In Quality Management and Risk Management we mention the steps established by the AS / NZS 4360: 1999 standard on Risk Management, which we will expand on in greater detail below. The steps are the following:
Step 1: Support from senior management
Similar to what is established within all management philosophies and standards, including in the development of the Balanced Scorecard, the decisive support of senior management is important, which must be responsible for maintaining this new philosophy and being an example of awareness on 'risk management'. In any organization without the support of top management, it is preferable not to undertake any project of this nature. In the public sector it is mandatory, regardless of superior support, although it is always convenient.
Step 2: Develop the organizational structure and policy
Like ISO 9000 and ISO 14000, a corporate risk management policy is required to be developed and documented, endorsed by the organization's executive and implemented throughout the organization.

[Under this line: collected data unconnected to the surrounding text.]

-- ==== Sys2Proof/Tests/Slice0.lean ====
section
/-!
SUPPORT. Tests: words written out from the encodings, terms that WellFormed refuses, single steps on chosen values, and for each
statement states and operands that meet its hypotheses.
-/
open Sys2Proof Sys2Proof.Machine
set_option maxRecDepth 20000
namespace Sys2Proof.Tests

The recommended aspects are:
- Define the objectives from the policy and how to manage the risks; As in the other standards, it is important to establish the links between the policy and the strategic / corporate plan of the organization; The scope, or the range of aspects to which the policy is applied; A guide to what can be considered as acceptable risk; Definition of who is responsible for managing risks; Establishing available support to assist those responsible for managing risks; Level of documentation required; yPlan to review organizational performance against policy, somewhat similar to ISO internal audits. In one way or another, the Continuous Improvement circle of Plan, Do, Check and Act must be applied.
Step 3: Communicate the policy
Ensure that risk management becomes an integral part of the Strategic Planning processes and the culture of the organization.
The standard recommends the following aspects:
- Establish a team responsible for internal communication of the policy; Strengthen awareness about risk management; Communicate the scope of risk management throughout the organization; Develop a risk management culture, and develop competencies in the personnel through training (education and training); Establish appropriate schemes of recognition, rewards and sanctions, a point that we do not always share for not believing in punishments and rewards.
Step 4: Manage risks at the organizational level
Develop and establish an organization-wide risk management program.
The risk management process must be integrated with the strategic planning and management processes of the organization.
For this, the standard recommends:
- Analyze the context within which the organization is located and the risk management; Identify the potential risks for the organization; Analyze and evaluate these risks through the use of the FMEA (Failure Mode and Effects Analysis); Define the strategies with the which will treat the detected risk; Establish mechanisms to review the action plans; yEstablish strategies to promote awareness, the acquisition of experience, training and education.
Step 5: Manage risks at the program, project, and team level
Develop and establish a program to manage risks for each area of the organization, program, project or team activity. In this regard, it is convenient to follow what is established under the ISO 14000 standard for Environmental Management in environmental management programs.
Step 6: Monitor and review
Develop and implement mechanisms to ensure on-the-go risk reviews, similar to audits of ISO management systems.
Management must review the effectiveness of the risk control system in a planned way.